Extracted records
theorem State.replySend_ok {s : State} {id : Nat} {nonce : Nat} {ek : Nat} (hok : Ok pq s) :
    Ok pq (State.replySend s id nonce ek) := by
  unfold State.replySend
  try dsimp only
  repeat' (first
    | with_reducible assumption | with_reducible apply State.count_ok | with_reducible apply State.draw_ok
    | (with_reducible refine State.draw_ok_of (by assumption) ?_) | with_reducible apply State.keyFrame_ok
    | (simp only [ok_mk, ok3_eq]) | (intro _ _ _) | (intro _ _) | split | (dsimp only))

theorem execLinkHello_ok {s : State} {p : LinkPeer} {nonce : Nat} {ek : Nat} {ok : Bool} (hok : Ok pq s) :
    OutOk pq (execLinkHello p nonce ek ok s) := by
  unfold execLinkHello
  try dsimp only
  repeat' (first
    | with_reducible assumption | exact True.intro | with_reducible apply outOk_next | with_reducible apply outOk_ite
    | with_reducible apply ok_ite | with_reducible apply ok_ite_fst | with_reducible apply State.keyCheck_ok
    | with_reducible apply State.replySend_ok | (simp only [ok_mk, ok3_eq]) | (intro _ _ _) | (intro _ _) | split
    | (dsimp only))

theorem State.confirmSend_ok {s : State} {p : LinkPeer} {nonce1 : Nat} {ct : Nat} {sig : Nat} (hok : Ok pq s) :
    Ok pq (State.confirmSend s p nonce1 ct sig) := by
  unfold State.confirmSend
  try dsimp only
  repeat' (first
    | with_reducible assumption | with_reducible apply State.count_ok | with_reducible apply State.keyFrame_ok
    | with_reducible apply State.linkUp_ok | (simp only [ok_mk, ok3_eq]) | (intro _ _ _) | (intro _ _) | split
    | (dsimp only))

theorem execLinkReply_ok {s : State} {p : LinkPeer} {nonce : Nat} {ct : Nat} {sig : Nat} {ok : Bool} (hok : Ok pq s) :
    OutOk pq (execLinkReply p nonce ct sig ok s) := by
  unfold execLinkReply
  try dsimp only
  repeat' (first
    | with_reducible assumption | exact True.intro | with_reducible apply outOk_next | with_reducible apply outOk_ite
    | with_reducible apply ok_ite | with_reducible apply ok_ite_fst | with_reducible apply State.keyCheck_ok
    | with_reducible apply State.confirmSend_ok | (simp only [ok_mk, ok3_eq]) | (intro _ _ _) | (intro _ _) | split
    | (dsimp only))

theorem execLinkConfirm_ok {s : State} {_sig : Nat} {ok : Bool} (hok : Ok pq s) :
    OutOk pq (execLinkConfirm _sig ok s) := by
  unfold execLinkConfirm
  try dsimp only
  repeat' (first
    | with_reducible assumption | exact True.intro | with_reducible apply outOk_next | with_reducible apply outOk_ite
    | with_reducible apply ok_ite | with_reducible apply ok_ite_fst | with_reducible apply State.count_ok
    | with_reducible apply State.flag_ok | with_reducible apply State.linkUp_ok
    | with_reducible apply State.keyingFailed_ok | with_reducible apply State.failSend_ok
    | (simp only [ok_mk, ok3_eq]) | (intro _ _ _) | (intro _ _) | split | (dsimp only))

theorem execLinkFail_ok {s : State} (hok : Ok pq s) :
    OutOk pq (execLinkFail s) := by
  unfold execLinkFail
  try dsimp only
  repeat' (first
    | with_reducible assumption | exact True.intro | with_reducible apply outOk_next | with_reducible apply outOk_ite
    | with_reducible apply ok_ite | with_reducible apply ok_ite_fst | with_reducible apply State.flag_ok
    | with_reducible apply State.keyingFailed_ok | (simp only [ok_mk, ok3_eq]) | (intro _ _ _) | (intro _ _) | split
    | (dsimp only))

theorem execShaumCounterLimit_ok {s : State} {g : Fin 4} (hok : Ok pq s) :
    OutOk pq (execShaumCounterLimit g s) := by
  unfold execShaumCounterLimit
  try dsimp only
  repeat' (first
    | with_reducible assumption | exact True.intro | with_reducible apply outOk_next | with_reducible apply outOk_ite
    | with_reducible apply ok_ite | with_reducible apply ok_ite_fst | with_reducible apply State.retrainUp_ok
    | (simp only [ok_mk, ok3_eq]) | (intro _ _ _) | (intro _ _) | split | (dsimp only))
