theorem State.spdmSay_ok {s : State} {q : SpdmPath} {code : Nat} {body : List Nat} (hok : Ok pq s) :
    Ok pq (State.spdmSay s q code body) := by
  unfold State.spdmSay
  try dsimp only
  repeat' (first
    | with_reducible assumption | with_reducible apply State.emit_ok | with_reducible apply State.mctpSend_ok
    | (simp only [ok_mk, ok3_eq]) | (intro _ _ _) | (intro _ _) | split | (dsimp only))

theorem State.spdmErr_ok {s : State} {q : SpdmPath} {e : Nat} (hok : Ok pq s) :
    Ok pq (State.spdmErr s q e) := by
  unfold State.spdmErr
  try dsimp only
  repeat' (first
    | with_reducible assumption | with_reducible apply State.spdmSay_ok | (simp only [ok_mk, ok3_eq]) | (intro _ _ _)
    | (intro _ _) | split | (dsimp only))

theorem State.spdmReply_ok {s : State} {q : SpdmPath} {code : Nat} {bytes : Nat} {body : List Nat} (hok : Ok pq s) :
    Ok pq (State.spdmReply s q code bytes body) := by
  unfold State.spdmReply
  try dsimp only
  repeat' (first
    | with_reducible assumption | with_reducible apply ok_ite | with_reducible apply ok_ite_fst
    | with_reducible apply State.modSpdm_ok | with_reducible apply State.spdmSay_ok | (simp only [ok_mk, ok3_eq])
    | (intro _ _ _) | (intro _ _) | split | (dsimp only))

theorem State.spdmNote_ok {s : State} {q : SpdmPath} {l : List Nat} (hok : Ok pq s) :
    Ok pq (State.spdmNote s q l) := by
  unfold State.spdmNote
  try dsimp only
  repeat' (first
    | with_reducible assumption | with_reducible apply State.modSpdm_ok | (simp only [ok_mk, ok3_eq]) | (intro _ _ _)
    | (intro _ _) | split | (dsimp only))

theorem State.spdmSign_ok {s : State} {q : SpdmPath} {nonce : Nat} (hok : Ok pq s) :
    Ok pq (State.spdmSign s q nonce).1 := by
  unfold State.spdmSign
  try dsimp only
  repeat' (first
    | with_reducible assumption | with_reducible apply State.count_ok | (simp only [ok_mk, ok3_eq]) | (intro _ _ _)
    | (intro _ _) | split | (dsimp only))

theorem State.spdmSign_ok_of {s : State} {q : SpdmPath} {nonce : Nat} {t : State} {x : Nat} (e : State.spdmSign s q nonce = (t, x)) (hok : Ok pq s) :
    Ok pq t := by
  rw [show t = (State.spdmSign s q nonce).1 by rw [e]]
  exact State.spdmSign_ok hok

theorem State.challengeReply_ok {s : State} {q : SpdmPath} {nonce : Nat} (hok : Ok pq s) :
    Ok pq (State.challengeReply s q nonce) := by
  unfold State.challengeReply
  try dsimp only
  repeat' (first
    | with_reducible assumption | with_reducible apply State.draw_ok
    | (with_reducible refine State.draw_ok_of (by assumption) ?_) | with_reducible apply State.spdmReply_ok
    | with_reducible apply State.spdmNote_ok | with_reducible apply State.spdmSign_ok
    | (with_reducible refine State.spdmSign_ok_of (by assumption) ?_) | (simp only [ok_mk, ok3_eq]) | (intro _ _ _)
    | (intro _ _) | split | (dsimp only))

theorem State.measureReply_ok {s : State} {q : SpdmPath} {index : Nat} {nonce : Nat} {signed : Bool} (hok : Ok pq s) :
    Ok pq (State.measureReply s q index nonce signed) := by
  unfold State.measureReply
  try dsimp only
  repeat' (first
    | with_reducible assumption | with_reducible apply ok_ite | with_reducible apply ok_ite_fst
    | with_reducible apply State.draw_ok | (with_reducible refine State.draw_ok_of (by assumption) ?_)
    | with_reducible apply State.spdmReply_ok | with_reducible apply State.spdmNote_ok
    | with_reducible apply State.spdmSign_ok | (with_reducible refine State.spdmSign_ok_of (by assumption) ?_)
    | (simp only [ok_mk, ok3_eq]) | (intro _ _ _) | (intro _ _) | split | (dsimp only))

theorem State.signWhen_ok {s : State} {q : SpdmPath} {index : Option Nat} {nonce : Nat} (hok : Ok pq s) :
    Ok pq (State.signWhen s q index nonce) := by
  unfold State.signWhen
  try dsimp only
  repeat' (first
    | with_reducible assumption | with_reducible apply ok_ite | with_reducible apply ok_ite_fst
    | with_reducible apply State.challengeReply_ok | with_reducible apply State.measureReply_ok
    | (simp only [ok_mk, ok3_eq]) | (intro _ _ _) | (intro _ _) | split | (dsimp only))

theorem State.spdmWhen_ok {s : State} {q : SpdmPath} {good : State → State} (hok : Ok pq s) (hgood : ∀ t0, Ok pq t0 → Ok pq (good t0)) :
    Ok pq (State.spdmWhen s q good) := by
  unfold State.spdmWhen
  try dsimp only
  repeat' (first
    | with_reducible assumption | with_reducible apply ok_ite | with_reducible apply ok_ite_fst
    | with_reducible apply State.spdmErr_ok | with_reducible apply hgood | (simp only [ok_mk, ok3_eq]) | (intro _ _ _)
    | (intro _ _) | split | (dsimp only))

theorem State.certReply_ok {s : State} {q : SpdmPath} {slot : Nat} {off : Nat} {len : Nat} (hok : Ok pq s) :
    Ok pq (State.certReply s q slot off len) := by
  unfold State.certReply
  try dsimp only
  repeat' (first
    | with_reducible assumption | with_reducible apply ok_ite | with_reducible apply ok_ite_fst
    | with_reducible apply State.spdmErr_ok | with_reducible apply State.spdmReply_ok
    | with_reducible apply State.spdmNote_ok | (simp only [ok_mk, ok3_eq]) | (intro _ _ _) | (intro _ _) | split
    | (dsimp only))

theorem execGetVersion_ok {s : State} {q : SpdmPath} (hok : Ok pq s) :
    OutOk pq (execGetVersion q s) := by
  unfold execGetVersion
  try dsimp only
  repeat' (first
    | with_reducible assumption | exact True.intro | with_reducible apply outOk_next | with_reducible apply outOk_ite
    | with_reducible apply State.modSpdm_ok | with_reducible apply State.spdmSay_ok | (simp only [ok_mk, ok3_eq])
    | (intro _ _ _) | (intro _ _) | split | (dsimp only))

What the exercise asks: List every line above containing the word "refine".

Reply:
    | (with_reducible refine State.draw_ok_of (by assumption) ?_) | with_reducible apply State.keyFrame_ok
    | (with_reducible refine State.draw_ok_of (by assumption) ?_) | with_reducible apply State.spdmReply_ok
    | (with_reducible refine State.spdmSign_ok_of (by assumption) ?_) | (simp only [ok_mk, ok3_eq]) | (intro _ _ _)
    | with_reducible apply State.draw_ok | (with_reducible refine State.draw_ok_of (by assumption) ?_)
    | with_reducible apply State.spdmSign_ok | (with_reducible refine State.spdmSign_ok_of (by assumption) ?_)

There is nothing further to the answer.